What you are asked to do
Your answer must consist solely of the line containing "decodeWord 0x00000000_00000000_00000000_00000071#128 = .command" and each line after it through the end of the data, copied exactly.

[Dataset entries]
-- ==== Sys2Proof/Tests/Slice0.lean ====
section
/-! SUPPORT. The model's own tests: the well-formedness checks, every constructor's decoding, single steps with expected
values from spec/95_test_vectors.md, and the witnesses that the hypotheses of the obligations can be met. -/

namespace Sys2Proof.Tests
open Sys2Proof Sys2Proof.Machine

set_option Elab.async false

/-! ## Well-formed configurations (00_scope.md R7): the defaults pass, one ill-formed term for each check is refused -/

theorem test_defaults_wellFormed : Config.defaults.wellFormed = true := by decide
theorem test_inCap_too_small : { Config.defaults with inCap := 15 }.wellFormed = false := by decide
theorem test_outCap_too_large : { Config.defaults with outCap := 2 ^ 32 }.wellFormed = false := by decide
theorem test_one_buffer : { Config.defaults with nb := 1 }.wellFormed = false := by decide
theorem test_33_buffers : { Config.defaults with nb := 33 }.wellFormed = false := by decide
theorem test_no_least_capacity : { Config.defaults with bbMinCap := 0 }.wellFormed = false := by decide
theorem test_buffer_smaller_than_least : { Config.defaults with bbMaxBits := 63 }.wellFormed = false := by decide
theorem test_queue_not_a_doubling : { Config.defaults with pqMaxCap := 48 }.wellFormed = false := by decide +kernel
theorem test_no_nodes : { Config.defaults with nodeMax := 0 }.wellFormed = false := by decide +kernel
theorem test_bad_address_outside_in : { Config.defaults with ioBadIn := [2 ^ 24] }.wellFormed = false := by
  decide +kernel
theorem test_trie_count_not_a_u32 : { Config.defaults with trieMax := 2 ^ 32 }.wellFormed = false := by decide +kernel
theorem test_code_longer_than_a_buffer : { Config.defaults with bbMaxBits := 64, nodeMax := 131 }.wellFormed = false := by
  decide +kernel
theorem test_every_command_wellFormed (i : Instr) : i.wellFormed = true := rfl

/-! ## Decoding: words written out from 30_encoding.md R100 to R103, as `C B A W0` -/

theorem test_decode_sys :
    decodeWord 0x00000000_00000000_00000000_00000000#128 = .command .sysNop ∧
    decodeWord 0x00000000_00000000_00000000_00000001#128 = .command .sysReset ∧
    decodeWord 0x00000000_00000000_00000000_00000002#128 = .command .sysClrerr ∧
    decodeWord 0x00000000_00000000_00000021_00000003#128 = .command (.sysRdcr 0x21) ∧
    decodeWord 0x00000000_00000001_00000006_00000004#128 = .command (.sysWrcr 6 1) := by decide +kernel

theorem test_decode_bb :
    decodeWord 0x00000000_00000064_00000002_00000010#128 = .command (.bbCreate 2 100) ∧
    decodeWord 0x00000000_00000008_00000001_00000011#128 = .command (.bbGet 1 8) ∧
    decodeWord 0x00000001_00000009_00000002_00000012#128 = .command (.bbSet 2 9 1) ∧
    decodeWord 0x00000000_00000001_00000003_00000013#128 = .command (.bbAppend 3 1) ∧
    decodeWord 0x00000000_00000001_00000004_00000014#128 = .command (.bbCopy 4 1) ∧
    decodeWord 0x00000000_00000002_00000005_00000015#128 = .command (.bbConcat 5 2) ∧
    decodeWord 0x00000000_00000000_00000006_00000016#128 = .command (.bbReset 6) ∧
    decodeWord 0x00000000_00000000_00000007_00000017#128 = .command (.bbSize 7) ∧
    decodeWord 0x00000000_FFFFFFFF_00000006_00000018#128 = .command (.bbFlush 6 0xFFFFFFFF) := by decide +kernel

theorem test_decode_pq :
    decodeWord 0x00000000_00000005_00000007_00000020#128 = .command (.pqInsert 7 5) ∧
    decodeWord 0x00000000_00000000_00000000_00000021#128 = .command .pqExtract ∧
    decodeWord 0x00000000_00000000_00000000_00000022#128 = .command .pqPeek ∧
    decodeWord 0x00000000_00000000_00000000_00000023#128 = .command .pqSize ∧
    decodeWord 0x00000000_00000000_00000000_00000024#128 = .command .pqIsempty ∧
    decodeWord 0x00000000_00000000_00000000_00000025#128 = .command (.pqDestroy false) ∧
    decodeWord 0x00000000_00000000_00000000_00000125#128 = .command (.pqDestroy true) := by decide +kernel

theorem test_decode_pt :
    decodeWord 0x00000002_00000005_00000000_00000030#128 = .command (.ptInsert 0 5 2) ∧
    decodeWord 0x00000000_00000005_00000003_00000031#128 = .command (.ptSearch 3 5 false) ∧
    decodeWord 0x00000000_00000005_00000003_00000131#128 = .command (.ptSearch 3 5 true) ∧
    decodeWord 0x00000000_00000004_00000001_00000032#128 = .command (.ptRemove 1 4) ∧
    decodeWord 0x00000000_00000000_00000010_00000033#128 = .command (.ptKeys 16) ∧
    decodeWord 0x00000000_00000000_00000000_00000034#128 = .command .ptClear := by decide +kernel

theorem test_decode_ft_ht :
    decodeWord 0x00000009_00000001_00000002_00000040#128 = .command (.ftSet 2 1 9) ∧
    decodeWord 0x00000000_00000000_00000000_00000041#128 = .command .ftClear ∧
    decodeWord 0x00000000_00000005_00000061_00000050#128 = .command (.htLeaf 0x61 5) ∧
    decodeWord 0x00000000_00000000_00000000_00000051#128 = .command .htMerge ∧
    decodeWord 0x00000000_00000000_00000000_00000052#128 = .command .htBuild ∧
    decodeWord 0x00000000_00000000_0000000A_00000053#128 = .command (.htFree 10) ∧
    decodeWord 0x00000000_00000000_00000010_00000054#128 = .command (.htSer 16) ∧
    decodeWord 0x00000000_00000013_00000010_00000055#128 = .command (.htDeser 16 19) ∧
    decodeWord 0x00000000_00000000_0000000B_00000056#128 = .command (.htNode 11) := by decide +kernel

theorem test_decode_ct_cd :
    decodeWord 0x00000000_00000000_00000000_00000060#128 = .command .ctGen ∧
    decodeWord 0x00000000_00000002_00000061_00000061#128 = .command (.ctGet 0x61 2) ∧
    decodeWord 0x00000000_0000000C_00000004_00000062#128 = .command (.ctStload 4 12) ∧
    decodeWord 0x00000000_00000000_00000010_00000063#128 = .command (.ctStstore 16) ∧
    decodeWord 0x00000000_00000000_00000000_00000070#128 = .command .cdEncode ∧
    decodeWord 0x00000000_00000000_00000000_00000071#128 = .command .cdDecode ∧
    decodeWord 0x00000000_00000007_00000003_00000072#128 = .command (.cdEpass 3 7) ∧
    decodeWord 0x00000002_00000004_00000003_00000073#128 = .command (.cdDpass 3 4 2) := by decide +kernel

Answer to this exercise
    decodeWord 0x00000000_00000000_00000000_00000071#128 = .command .cdDecode ∧
    decodeWord 0x00000000_00000007_00000003_00000072#128 = .command (.cdEpass 3 7) ∧
    decodeWord 0x00000002_00000004_00000003_00000073#128 = .command (.cdDpass 3 4 2) := by decide +kernel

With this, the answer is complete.